This behavior differs from the normal state transitions I've expect for a container that fails within a Pod managed by a Deployment/ReplicaSet where the eventual state is a CrashLoopBackOff or Error which is easier to debug, and the container gets restarted by the higher level controller.

timflannagan avatar Mar 08 '22 17:03 timflannagan

I think this can be solved with static validation tooling, but it would be nice to expose failure states to the Bundle/BundleDeployment status', or even firing off events to make debugging invalid Bundle sources (e.g. a poorly formatted container image) an easier experience.

timflannagan avatar Mar 08 '22 17:03 timflannagan

I can't remember for sure, but I thought the provisioner logic for recreating the failed pod was subject to exponential backoff? That seems reasonable to me. But I agree that pod status and/or logs in that case should be propagated to the Bundle status.

joelanford avatar Mar 08 '22 18:03 joelanford

Exploring this. Out of curiosity, how is the original bundle malformed?

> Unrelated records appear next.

-- ==== Sys2Proof/Machine/Core.lean ====
section
/-! DEFINITION. The machine as the host's interface takes it. -/

def Sys2Proof.core : Host.Core :=
  { State := Sys2Proof.Machine.State
    Fault := Sys2Proof.Machine.Fault
    Refusal := Sys2Proof.Machine.Refusal
    step := Sys2Proof.Machine.step
    reset := Sys2Proof.Machine.State.reset }
end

nsapse avatar Mar 25 '22 19:03 nsapse

@nsapse Basically the /manifests path in the container image was a file and not a directory like the provisioner was expecting.

timflannagan avatar Mar 25 '22 19:03 timflannagan

Okay played around with this super briefly while watching the bruins: it looks like this is reproducible when the generated unpack Pod references a volume mount that doesn't exist (e.g. a ConfigMap volume source where the corev1.ObjectReference isn't present on the cluster), and as a result, the unpack Pod is stuck in the Pending phase until kubelet gives up waiting for that volume to be present before starting the contains in the unpack Pod.

When adding some minor debug logs, we're getting back an controllerutil.OperationResultUpdated result during r.ensureUnpackPod which implies that the desired and existing Pod's aren't semantically equal:

https://github.com/operator-framework/rukpak/blob/d868cf228aecc4bcd1ff1d1a3b32ac4177ca6717/internal/provisioner/plain/controllers/bundle_controller.go#L158-L161

Adding a debug log that prints out cmp.Diff between the existing and desired client.Object, it appears the issue is due to defaulting for the various volume source fields:

  	TypeMeta:   {Kind: "Pod", APIVersion: "v1"},
  	ObjectMeta: {Name: "plain-unpack-bundle-olm-t7j46", Namespace: "rukpak-system", UID: "c8cb55a7-d1f4-4878-b6b2-215ba5d2af50", ResourceVersion: "37758", ...},
  	Spec: v1.PodSpec{
  		Volumes: []v1.Volume{
  			{Name: "util", VolumeSource: {EmptyDir: &{}}},
  			{
  				Name: "test",
  				VolumeSource: v1.VolumeSource{
  					... // 16 identical fields
  					FC:        nil,
  					AzureFile: nil,
  					ConfigMap: &v1.ConfigMapVolumeSource{
  						LocalObjectReference: {Name: "non-existent"},
  						Items:                nil,
- 						DefaultMode:          &420,
+ 						DefaultMode:          nil,
  						Optional:             nil,
  					},
  					VsphereVolume: nil,
  					Quobyte:       nil,
  					... // 8 identical fields
  				},
  			},
  		},

Which might imply that we need a comment in the r.ensureUnpackPod(...) method so reviews/authors that touch that method understand that behavior.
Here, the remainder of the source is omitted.